WHAT YOU WILL DO –
The following data has a line with "s.setPc_keepsAllBut _ _⟩⟩" and a line with "(h : Nibble)". Write out exactly those lines and all the lines between them.

EXTRACTED RECORDS –

theorem called_slot (nnn : Addr12) {s : State} (hroom : s.sp.toNat + 1 < s.params.stackSize)
    (hlen : s.stack.length = s.params.stackSize) : (s.called nnn).stack[s.sp.toNat + 1]? = some s.pc :=
  List.getElem?_set_self (hlen ▸ hroom)

/-- Settles O22: the split is the one on the slots left; the slot read back is the one written. -/
theorem callPushesOrOverflows : Obligations.CallPushesOrOverflows := by
  intro s nnn
  refine ⟨call_encodedAs nnn, fun hfull => ⟨_, exec_call_of_full nnn hfull, s.raise_onlyEndsTheRun _⟩,
    fun ⟨_, _, hsize⟩ hlen hroom => ⟨_, exec_call_of_room nnn hroom hlen, called_sp_toNat nnn hroom hsize,
      called_slot nnn hroom hlen, fun j hj => List.getElem?_set_ne hj.symm, addrWord_toNat nnn, ?_⟩⟩
  exact ⟨fun _ => rfl, fun _ _ => rfl, rfl, ⟨rfl, rfl⟩, ⟨rfl, rfl, rfl⟩, ⟨rfl, rfl, rfl⟩, rfl⟩

/-- Settles O23: CALL leaves SP above 0 and its own address in the slot at SP, which is what RET pops. -/
theorem retAfterCallResumesAfterTheCall : Obligations.RetAfterCallResumesAfterTheCall := by
  intro s nnn ⟨⟨_, _, hsize⟩, _, hlen, _, _⟩ hroom
  have hsp : (s.called nnn).sp.toNat = s.sp.toNat + 1 := called_sp_toNat nnn hroom hsize
  have hne : (s.called nnn).sp ≠ 0 := fun h => by simp [h] at hsp
  have hslot : (s.called nnn).stack[(s.called nnn).sp.toNat]? = some s.pc := hsp ▸ called_slot nnn hroom hlen
  have hback : (s.called nnn).sp - 1 = s.sp := BitVec.add_sub_cancel s.sp 1
  refine ⟨_, _, exec_call_of_room nnn hroom hlen, exec_ret_of_slot hne hslot, rfl, hback, ?_⟩
  rw [hback]
  rfl

/-! ### Jumps and skips -/

theorem exec_jp (nnn : Addr12) (s : State) : exec (.jp nnn) s = .next (s.setPc (addrWord nnn)) := rfl

theorem exec_jpV0 (nnn : Addr12) (s : State) :
    exec (.jpV0 nnn) s = .next (s.setPc (addrWord nnn + byteWord (s.reg 0))) := rfl

theorem exec_seReg (x y : Reg) (s : State) :
    exec (.seReg x y) s = .next (s.skipIf (decide (s.reg x = s.reg y))) := rfl

theorem exec_sneReg (x y : Reg) (s : State) :
    exec (.sneReg x y) s = .next (s.skipIf (decide (s.reg x ≠ s.reg y))) := rfl

/-- A 12-bit address plus a byte is below 2^16, so JP V0 does not wrap (R128). -/
theorem addrWord_add_byteWord_toNat (nnn : Addr12) (b : Byte) :
    (addrWord nnn + byteWord b).toNat = nnn.toNat + b.toNat := by
  have hn := nnn.isLt
  have hb := b.isLt
  rw [BitVec.toNat_add, addrWord_toNat, byteWord_toNat]
  omega

/-- Settles O24: both write PC alone, and neither sum wraps. -/
theorem jumpsSetThePc : Obligations.JumpsSetThePc := by
  intro s nnn
  exact ⟨jp_encodedAs nnn, jpV0_encodedAs nnn,
    ⟨_, exec_jp nnn s, addrWord_toNat nnn, s.setPc_keepsAllBut _ _⟩,
    ⟨_, exec_jpV0 nnn s, addrWord_add_byteWord_toNat nnn _, s.setPc_keepsAllBut _ _⟩⟩

/-- Settles O26: as for the skips with an immediate, SNE skips on the negation of SE's condition. -/
theorem registerSkipsCompareAndSkip : Obligations.RegisterSkipsCompareAndSkip := by
  intro s x y
  refine ⟨seReg_encodedAs x y, sneReg_encodedAs x y,
    ⟨_, exec_seReg x y s, s.skipIf_decide_pc _, s.skipIf_keepsAllBut _ _⟩,
    ⟨_, exec_sneReg x y s, ?_, s.skipIf_keepsAllBut _ _⟩⟩
  rw [s.skipIf_decide_pc, ite_not]

end Sys2Proof.Machine
end

section
/-! SUPPORT. RND (42_alu.md R152), the address register (43_index_memory.md R170 to R172), LD B (R173) and LD Vx, [I]
(R175): their words, what `exec` leaves, and the round trip of the block transfers. -/

namespace Sys2Proof.Machine

/-! ### Words -/

/-- The word of an instruction of format RSUB is `h x kk` (R73). -/
theorem regSub_encodedAs {i : Instr} {x : Reg} (h : Nibble) (kk : Byte) (henc : encode i = encRegByte h x kk) :
    EncodedAs i (h.toNat * 4096 + kk.toNat + x.val * 0x100) :=
  encodedAs_of_toNat (by rw [henc, encRegByte_toNat, Nat.add_right_comm])

theorem rnd_encodedAs (x : Reg) (kk : Byte) : EncodedAs (.rnd x kk) (0xC000 + x.val * 0x100 + kk.toNat) :=
  encodedAs_of_toNat (encRegByte_toNat 0xC#4 x kk)

theorem ldI_encodedAs (nnn : Addr12) : EncodedAs (.ldI nnn) (0xA000 + nnn.toNat) :=
  encodedAs_of_toNat (encAddr_toNat 0xA#4 nnn)

theorem addI_encodedAs (x : Reg) : EncodedAs (.addI x) (0xF01E + x.val * 0x100) :=
  regSub_encodedAs 0xF#4 0x1E#8 rfl

theorem ldF_encodedAs (x : Reg) : EncodedAs (.ldF x) (0xF029 + x.val * 0x100) :=
  regSub_encodedAs 0xF#4 0x29#8 rfl

theorem ldB_encodedAs (x : Reg) : EncodedAs (.ldB x) (0xF033 + x.val * 0x100) :=
  regSub_encodedAs 0xF#4 0x33#8 rfl

theorem loadRegs_encodedAs (x : Reg) : EncodedAs (.loadRegs x) (0xF065 + x.val * 0x100) :=
  regSub_encodedAs 0xF#4 0x65#8 rfl

/-! ### RND -/

theorem exec_rnd (x : Reg) (kk : Byte) (s : State) :
    exec (.rnd x kk) s = .next (s.takeByte.setReg x (s.nextByte &&& kk)).advance := rfl

/-- Writing V[x] keeps every other register. -/
theorem State.setReg_sameRegsBut (s : State) (x : Reg) (b : Byte) : SameRegsBut [x] s (s.setReg x b) :=
  fun r hr => (s.setReg_reg x b r).trans (if_neg (List.ne_of_not_mem_cons hr))

/-- Settles O33: the AND is taken bit by bit, and taking the byte touches the host's script alone. -/
theorem randomByteIsMaskedByTheImmediate : Obligations.RandomByteIsMaskedByTheImmediate := by
  intro s x kk
  refine ⟨rnd_encodedAs x kk, _, exec_rnd x kk s, fun k => ?_, rfl, fun _ => rfl, s.setReg_sameRegsBut x _, rfl,
    ⟨rfl, rfl⟩, ⟨rfl, rfl⟩, ⟨rfl, rfl, rfl⟩, ⟨rfl, rfl, rfl⟩, rfl⟩
  rw [State.setReg_advance_reg_self, BitVec.getLsbD_and]

/-! ### The address register -/

theorem exec_ldI (nnn : Addr12) (s : State) : exec (.ldI nnn) s = .next (s.setI (addrWord nnn)).advance := rfl

theorem exec_addI (x : Reg) (s : State) :
    exec (.addI x) s = .next (s.setI (s.i + byteWord (s.reg x))).advance := rfl

theorem exec_ldF (x : Reg) (s : State) : exec (.ldF x) s = .next (s.setI (glyphAddr (s.reg x))).advance := rfl

theorem add_byteWord_toNat (w : Word) (b : Byte) : (w + byteWord b).toNat = (w.toNat + b.toNat) % 65536 := by
  rw [BitVec.toNat_add, byteWord_toNat]

/-- Five times a byte fits 16 bits (R172). -/
theorem glyphAddr_toNat (b : Byte) : (glyphAddr b).toNat = b.toNat * 5 := by
  have := b.isLt
  exact Nat.mod_eq_of_lt (show b.toNat * 5 < 2 ^ 16 by omega)

/-- What an instruction that writes I and advances leaves. -/
theorem exec_setI_advance {i : Instr} {s : State} {w : Word} {n : Nat} (hexec : exec i s = .next (s.setI w).advance)
    (hw : w.toNat = n) :
    ∃ t, exec i s = .next t ∧ t.i.toNat = n ∧ t.pc = s.pc + 2 ∧ SameMemory s t ∧ SameRegsBut [] s t ∧
      SameStack s t ∧ SameTimers s t ∧ SameScreen s t ∧ SameLoop s t ∧ SameHost s t :=
  ⟨_, hexec, hw, rfl, fun _ => rfl, fun _ _ => rfl, ⟨rfl, rfl⟩, ⟨rfl, rfl⟩, ⟨rfl, rfl, rfl⟩, ⟨rfl, rfl, rfl⟩, rfl⟩

/-- Settles O35: all three write I; they differ in the value alone. -/
theorem addressRegisterWrites : Obligations.AddressRegisterWrites := by
  intro s x nnn
  exact ⟨ldI_encodedAs nnn, addI_encodedAs x, ldF_encodedAs x,
    exec_setI_advance (exec_ldI nnn s) (addrWord_toNat nnn),
    exec_setI_advance (exec_addI x s) (add_byteWord_toNat s.i _),
    exec_setI_advance (exec_ldF x s) (glyphAddr_toNat _)⟩

/-! ### LD B -/

theorem exec_ldB (x : Reg) (s : State) : exec (.ldB x) s = .next (s.storeBcd (s.reg x)).advance := rfl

RESPONSE TO THE TASK –
    ⟨_, exec_jpV0 nnn s, addrWord_add_byteWord_toNat nnn _, s.setPc_keepsAllBut _ _⟩⟩

/-- Settles O26: as for the skips with an immediate, SNE skips on the negation of SE's condition. -/
theorem registerSkipsCompareAndSkip : Obligations.RegisterSkipsCompareAndSkip := by
  intro s x y
  refine ⟨seReg_encodedAs x y, sneReg_encodedAs x y,
    ⟨_, exec_seReg x y s, s.skipIf_decide_pc _, s.skipIf_keepsAllBut _ _⟩,
    ⟨_, exec_sneReg x y s, ?_, s.skipIf_keepsAllBut _ _⟩⟩
  rw [s.skipIf_decide_pc, ite_not]

end Sys2Proof.Machine
end

section
/-! SUPPORT. RND (42_alu.md R152), the address register (43_index_memory.md R170 to R172), LD B (R173) and LD Vx, [I]
(R175): their words, what `exec` leaves, and the round trip of the block transfers. -/

namespace Sys2Proof.Machine

/-! ### Words -/

/-- The word of an instruction of format RSUB is `h x kk` (R73). -/
theorem regSub_encodedAs {i : Instr} {x : Reg} (h : Nibble) (kk : Byte) (henc : encode i = encRegByte h x kk) :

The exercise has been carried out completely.